Автобуса на Уш долго не было, потом долго не было автобуса на станции в Уше, и я приехал к себе уже в девятом часу, весь взопревший в автобусной толкучке, разбитый, будто отработал целую смену, копая землю.
Мефодий был дома. Следы его остались в виде взлезших одна на другую сандалий посреди комнаты, еще горячего чайника на столе, недопитого стакана с чаем и надкусанной булки. Кличку Мефодий, приклеенную к нему, я получил уже в готовом виде, вообще же я назвал бы его, в иронической интерпретации этого слова, Дворником: где бы он ни появился, что бы ни делал, через какое-то недолгое время вокруг него возникает хаос, беспорядок, начинает накапливаться мусор, грязь… Полы в комнате, видно невооруженным глазом, ни разу не мыты за три почти недели моего отсутствия, и в шкафу, наверно, завал грязной посуды. А почему Мефодий, кстати, – неизвестно. Но неважно все это в конце концов, меня, я слышал, зовут Митрополитом – с чего вдруг? Живем вдвоем, а не вчетвером и не вшестером – это и главное.
Я переобулся в шлепанцы, достал из чемодана полотенце и пошел в душевую. Но едва я успел встать под душ, как из предбанника раздался истошный вопль:
– Виталька! Вылегжанин Виталька, ты здесь?
– Чего? – выступил я из кабинки в проход.
– Чего! – с укоризной закричал Мефодий, увидев меня, его красное широкое лицо с белесыми бровями полыхало негодованием. – Записку мою не видел, что ли?
– Какую записку? – Шлепая по бегущей из кабинок к сливу воде, я пошел к порогу душевой. – Привет, во-первых, начальник. Три недели не виделись. На бригадира своего тоже так орешь?
– Привет, – спуская немного пар, сказал Мефодий. – На него поорешь… ра-бочий! Записку на столе – утром положил, на смену уходя!
Я вспомнил, что на столе и в самом деле валялся какой-то клочок бумаги, взгляд мой утром, когда приехал, все натыкался и натыкался на него, но я и не подумал, что это записка.
– А что там такое? – спросил я.
– Чего! – с прежней укоризной выговорил Мефодий. – Давай вылезай, хватит воду переводить. Папаша твой приехал, неделю уж здесь живет, ждет тебя из отпуска.
– Отец? – не поверив, переспросил я. – С какой это стати?

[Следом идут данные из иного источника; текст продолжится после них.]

theorem runs_execTripSetReceived (p codes origin seq : Nat) (s : State) : Runs [.regs, .evr, .fab] s (execTripSetReceived p codes origin seq s) := by
  unfold execTripSetReceived
  repeat' first
    | with_reducible apply runs_when
    | with_reducible apply runs_when_of
    | with_reducible apply runs_next
    | with_reducible apply runs_ite
    | ((with_reducible apply within_after (within_fabSend _ _ _)); rfl)
    | ((with_reducible apply within_after (within_raise _ _)); rfl)
    | ((with_reducible apply within_after (within_put _ _ _)); rfl)
    | ((with_reducible apply within_after (within_bump _ _)); rfl)
    | (apply within_setSeen rfl)
    | with_reducible apply within_ite'
    | ((with_reducible apply within_forUpTo); intro _ _ _)
    | split
    | with_reducible exact within_refl _ _
    | with_reducible assumption
    | (dsimp only; split)

theorem within_plantStatus (s : State) (b : Nat) : Within [.regs, .free] s (State.plantStatus s b) := by
  unfold State.plantStatus
  repeat' first
    | ((with_reducible apply within_after (within_put _ _ _)); rfl)
    | ((with_reducible apply within_after (within_putB _ _ _)); rfl)
    | ((with_reducible apply within_after (within_burn _)); rfl)
    | split
    | with_reducible exact within_refl _ _
    | with_reducible assumption
    | (dsimp only; split)

theorem runs_execStatusSend (s : State) : Runs [.regs, .fab, .free] s (execStatusSend s) := by
  unfold execStatusSend
  repeat' first
    | with_reducible apply runs_when
    | with_reducible apply runs_when_of
    | with_reducible apply runs_next
    | with_reducible apply runs_ite
    | ((with_reducible apply within_after (within_plantStatus _ _)); rfl)
    | ((with_reducible apply within_after (within_fabSend _ _ _)); rfl)
    | with_reducible apply within_ite
    | split
    | with_reducible exact within_refl _ _
    | with_reducible assumption
    | (dsimp only; split)

theorem runs_execStatusReceived (p codes bits : Nat) (s : State) : Runs [.regs, .fab] s (execStatusReceived p codes bits s) := by
  unfold execStatusReceived
  repeat' first
    | with_reducible apply runs_when
    | with_reducible apply runs_when_of
    | with_reducible apply runs_next
    | with_reducible apply runs_ite
    | (apply within_setSeen rfl)
    | ((with_reducible apply within_after (within_setFport _ _ _)); rfl)
    | split
    | with_reducible exact within_refl _ _
    | with_reducible assumption
    | (dsimp only; split)

theorem within_barrierEnter (s : State) (n : Nat) : Within [.regs, .evr, .fab] s (State.barrierEnter s n) := by
  unfold State.barrierEnter
  repeat' first
    | ((with_reducible apply within_after (within_put _ _ _)); rfl)
    | ((with_reducible apply within_after (within_putB _ _ _)); rfl)
    | ((with_reducible apply within_after (within_barrierCheck _)); rfl)
    | with_reducible apply within_ite
    | split
    | with_reducible exact within_refl _ _
    | with_reducible assumption
    | ((with_reducible apply within_upd_fab); rfl)
    | (dsimp only; split)

theorem runs_execBarrierEnter (n : Nat) (s : State) : Runs [.regs, .evr, .fab] s (execBarrierEnter n s) := by
  unfold execBarrierEnter
  repeat' first
    | with_reducible apply runs_when
    | with_reducible apply runs_when_of
    | with_reducible apply runs_next
    | with_reducible apply runs_ite
    | ((with_reducible apply within_after (within_barrierEnter _ _)); rfl)
    | split
    | with_reducible exact within_refl _ _
    | with_reducible assumption
    | (dsimp only; split)

theorem runs_execBarrierArrive (p codes n : Nat) (s : State) : Runs [.regs, .evr, .fab] s (execBarrierArrive p codes n s) := by
  unfold execBarrierArrive
  repeat' first
    | with_reducible apply runs_when
    | with_reducible apply runs_when_of
    | with_reducible apply runs_next
    | with_reducible apply runs_ite
    | (apply within_setSeen rfl)
    | ((with_reducible apply within_after (within_setFport _ _ _)); rfl)
    | ((with_reducible apply within_after (within_barrierCheck _)); rfl)
    | with_reducible apply within_ite'
    | split
    | with_reducible exact within_refl _ _
    | with_reducible assumption
    | (dsimp only; split)

theorem runs_execBarrierRelease (codes n : Nat) (s : State) : Runs [.regs, .evr, .fab] s (execBarrierRelease codes n s) := by
  unfold execBarrierRelease
  repeat' first
    | with_reducible apply runs_when
    | with_reducible apply runs_when_of
    | with_reducible apply runs_next
    | with_reducible apply runs_ite
    | (apply within_setSeen rfl)
    | ((with_reducible apply within_after (within_barrierRelease _ _)); rfl)
    | split
    | with_reducible exact within_refl _ _
    | with_reducible assumption
    | (dsimp only; split)

theorem within_txPacket (s : State) (p : Nat) (b : List Byte) : Within [.regs, .fab, .obs] s (State.txPacket s p b) := by
  unfold State.txPacket
  repeat' first
    | ((with_reducible apply within_after (within_count _ _)); rfl)
    | ((with_reducible apply within_after (within_bump _ _)); rfl)
    | with_reducible apply within_ite
    | split
    | with_reducible exact within_refl _ _
    | with_reducible assumption
    | ((with_reducible apply within_upd_fab); rfl)
    | (dsimp only; split)

theorem within_sprinkleAssign (s : State) (src code share : Nat) : Within [.regs, .evr] s (State.sprinkleAssign s src code share) := by
  unfold State.sprinkleAssign
  repeat' first
    | ((with_reducible apply within_after (within_bump _ _)); rfl)
    | ((with_reducible apply within_after (within_put _ _ _)); rfl)
    | ((with_reducible apply within_after (within_raise _ _)); rfl)
    | with_reducible apply within_ite
    | split
    | with_reducible exact within_refl _ _
    | with_reducible assumption
    | (dsimp only; split)

theorem runs_execSprinkleAssignment (src code share : Nat) (s : State) : Runs [.regs, .evr] s (execSprinkleAssignment src code share s) := by
  unfold execSprinkleAssignment
  repeat' first
    | with_reducible apply runs_when
    | with_reducible apply runs_when_of
    | with_reducible apply runs_next
    | with_reducible apply runs_ite
    | ((with_reducible apply within_after (within_sprinkleAssign _ _ _ _)); rfl)
    | split
    | with_reducible exact within_refl _ _
    | with_reducible assumption
    | (dsimp only; split)

theorem within_deliverPacket (s : State) (b : List Byte) : Within [.regs, .clk, .evr, .frm, .eng, .mod, .fab, .obs] s (State.deliverPacket s b) := by
  unfold State.deliverPacket
  repeat' first
    | ((with_reducible apply within_after (within_count _ _)); rfl)
    | ((with_reducible apply within_after (within_bump _ _)); rfl)
    | ((with_reducible apply within_after (within_schedArrive _ _ _)); rfl)
    | ((with_reducible apply within_after (within_sprinkleAssign _ _ _ _)); rfl)
    | with_reducible apply within_ite
    | split
    | with_reducible exact within_refl _ _
    | with_reducible assumption
    | ((with_reducible apply within_upd_fab); rfl)
    | (dsimp only; split)

theorem within_unicast (s : State) (b : List Byte) : Within [.regs, .fab, .obs] s (State.unicast s b) := by
  unfold State.unicast
  repeat' first
    | ((with_reducible apply within_after (within_txPacket _ _ _)); rfl)
    | ((with_reducible apply within_after (within_bump _ _)); rfl)
    | with_reducible apply within_ite
    | split
    | with_reducible exact within_refl _ _
    | with_reducible assumption
    | (dsimp only; split)

theorem within_localPacket (s : State) (rx : Option Nat) (b : List Byte) : Within [.regs, .clk, .evr, .frm, .eng, .mod, .fab, .obs] s (State.localPacket s rx b) := by
  unfold State.localPacket
  repeat' first
    | ((with_reducible apply within_after (within_deliverPacket _ _)); rfl)
    | with_reducible apply within_ite
    | split
    | with_reducible exact within_refl _ _
    | with_reducible assumption
    | ((with_reducible apply within_upd_fab); rfl)
    | (dsimp only; split)

theorem within_routePacket (s : State) (fromUp : Bool) (rx : Option Nat) (b : List Byte) : Within [.regs, .clk, .evr, .frm, .eng, .mod, .fab, .obs] s (State.routePacket s fromUp rx b) := by
  unfold State.routePacket
  repeat' first
    | ((with_reducible apply within_after (within_bump _ _)); rfl)
    | ((with_reducible apply within_after (within_txPacket _ _ _)); rfl)
    | ((with_reducible apply within_after (within_localPacket _ _ _)); rfl)
    | ((with_reducible apply within_after (within_unicast _ _)); rfl)
    | with_reducible apply within_ite'
    | with_reducible apply within_ite
    | ((with_reducible apply within_forUpTo); intro _ _ _)
    | split
    | with_reducible exact within_refl _ _
    | with_reducible assumption
    | (dsimp only; split)

theorem within_packetIn (s : State) (p codes : Nat) (b : List Byte) : Within [.regs, .clk, .evr, .frm, .eng, .mod, .fab, .obs] s (State.packetIn s p codes b) := by
  unfold State.packetIn
  repeat' first
    | ((with_reducible apply within_after (within_count _ _)); rfl)
    | ((with_reducible apply within_after (within_bumpBy _ _ _)); rfl)
    | ((with_reducible apply within_after (within_bump _ _)); rfl)
    | ((with_reducible apply within_after (within_raise _ _)); rfl)
    | ((with_reducible apply within_after (within_routePacket _ _ _ _)); rfl)
    | with_reducible apply within_ite
    | split
    | with_reducible exact within_refl _ _
    | with_reducible assumption
    | (dsimp only; split)

theorem runs_execPacketReceived (p codes : Nat) (b : List Byte) (s : State) : Runs [.regs, .clk, .evr, .frm, .eng, .mod, .fab, .obs] s (execPacketReceived p codes b s) := by
  unfold execPacketReceived
  repeat' first
    | with_reducible apply runs_when
    | with_reducible apply runs_when_of
    | with_reducible apply runs_next
    | with_reducible apply runs_ite
    | ((with_reducible apply within_after (within_bumpBy _ _ _)); rfl)
    | ((with_reducible apply within_after (within_packetIn _ _ _ _)); rfl)
    | with_reducible apply within_ite
    | split
    | with_reducible exact within_refl _ _
    | with_reducible assumption
    | (dsimp only; split)

theorem within_schedTxGo (s : State) : Within [.regs, .clk, .evr, .frm, .eng, .mod, .fab, .obs] s (State.schedTxGo s) := by
  unfold State.schedTxGo
  repeat' first
    | ((with_reducible apply within_after (within_routePacket _ _ _ _)); rfl)
    | ((with_reducible apply within_after (within_putB _ _ _)); rfl)
    | with_reducible apply within_ite
    | split
    | with_reducible exact within_refl _ _
    | with_reducible assumption
    | (dsimp only; split)

theorem within_fabSlots (s : State) : Within [.fab] s (State.fabSlots s) := by
  unfold State.fabSlots
  repeat' first
    | ((with_reducible apply within_after (within_fabSlot _ _)); rfl)
    | ((with_reducible apply within_forUpTo); intro _ _ _)
    | split
    | with_reducible exact within_refl _ _
    | with_reducible assumption
    | (dsimp only; split)

theorem within_fabDrain (s : State) : Within [.regs, .clk, .evr, .frm, .eng, .mod, .fab, .obs] s (State.fabDrain s) := by
  unfold State.fabDrain
  repeat' first
    | ((with_reducible apply within_after (within_fabSend _ _ _)); rfl)
    | ((with_reducible apply within_after (within_count _ _)); rfl)
    | ((with_reducible apply within_after (within_putB _ _ _)); rfl)
    | ((with_reducible apply within_after (within_routePacket _ _ _ _)); rfl)
    | ((with_reducible apply within_after (within_deliverPacket _ _)); rfl)
    | with_reducible apply within_ite'
    | split
    | with_reducible exact within_refl _ _
    | with_reducible assumption
    | ((with_reducible apply within_upd_fab); rfl)
    | (dsimp only; split)

end Sys2Proof.Laws
end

– Ну, с какой-какой, не знаю с какой! – ругнулся Мефодий. – В городе в гостинице остановился. Я ему сказал – сегодня прибудешь, он ждал твоего звонка, ждал, да снова вот сам прикатил.
– В комнате сейчас? – понимая наконец, что это не розыгрыш, что отец действительно приехал, спросил я.
– Ну сидит, ну! Говорю же! – снова взбурлил Мефодий.
– Иду, – сказал я.
* * *
Она была подругой матери, ей было сорок два года, мне шестнадцать. Где тогда жили мои родители? Кажется, в Америке. Но может быть, и ошибаюсь, может быть, в Югославии. Впрочем, в Америке или Югославии – не имеет значения, где они только не жили.
Ее звали Анастасией Руслановной. Представляю сейчас, какой я был лакомый кусок для ее входящей в пору увядания изощренной чувственности – кусок молодого юношеского мяса, опьяневший от открывшегося ему великого таинства мальчик, податливый пластилин, послушно отзывающийся на каждое движение пальцев.
Это был первый год, когда я отказался уехать в интернат и остался в Москве. По просьбе матери, в конце концов укатившей к отцу, она должна была присматривать за мной – чтобы я нормально учился, чтобы не тратил деньги на что не надо, чтобы не попал в дурную компанию. У нее был собственный ключ, она приходила, когда хотела, раздевалась в прихожей, постукивая каблучками, я выскакивал из комнат – она расчесывалась щеткой перед зеркалом, и на меня кидался быстрый небрежный взгляд: "Здравствуй! Как у тебя в школе? Ну-ка докладывай". Потом она шла на кухню, заглядывала в холодильник, в буфет, в кастрюли на плите и всплескивала руками: "Виталенька! Это что же такое: никакой еды! Бутылка "Гурджаани", печенье, конфеты – весь твой рацион?" Узкие, обтягивающие юбки стремительно сменились тогда такими складчатыми, сборчатыми, как бы вздувающимися на бедрах и круто спадающими вниз "бочоночками", она двигалась по кухне, и ее "бочоночек" задевал за табуретки, за ножки стола, за мои ноги, и материя его сухо и маняще шуршала. "Это наш рацион", – говорил я ей в ответ на ее слова, и она улыбалась неопределенной, как бы уступающей улыбкой: "Вон как!.. Ну, а что же все-таки в школе?" – спрашивала она тут же, и мне следовало, как бы и в самом деле она контролировала меня, отчитаться перед ней в полученных отметках. Она словно бы снисходила до меня, словно бы дарила себя мне, как некую величайшую драгоценность, которой я, в общем-то, не заслуживал, словно бы разрешала воспользоваться собой, хотя, разумеется, едва наши тела касались друг друга, все оказывалось наоборот. У нее были дети – дочь и сын, я был знаком с ними: дочь ходила в шестой класс, а сын в том году поступил после школы в Институт международных отношений. "Тяни английский, тяни, – говорила она мне иногда, просматривая дневник, обласкивая меня своим покровительствующим царским взглядом. – Тогда после, какой институт ни кончишь, рано или поздно заграница тебе обеспечена".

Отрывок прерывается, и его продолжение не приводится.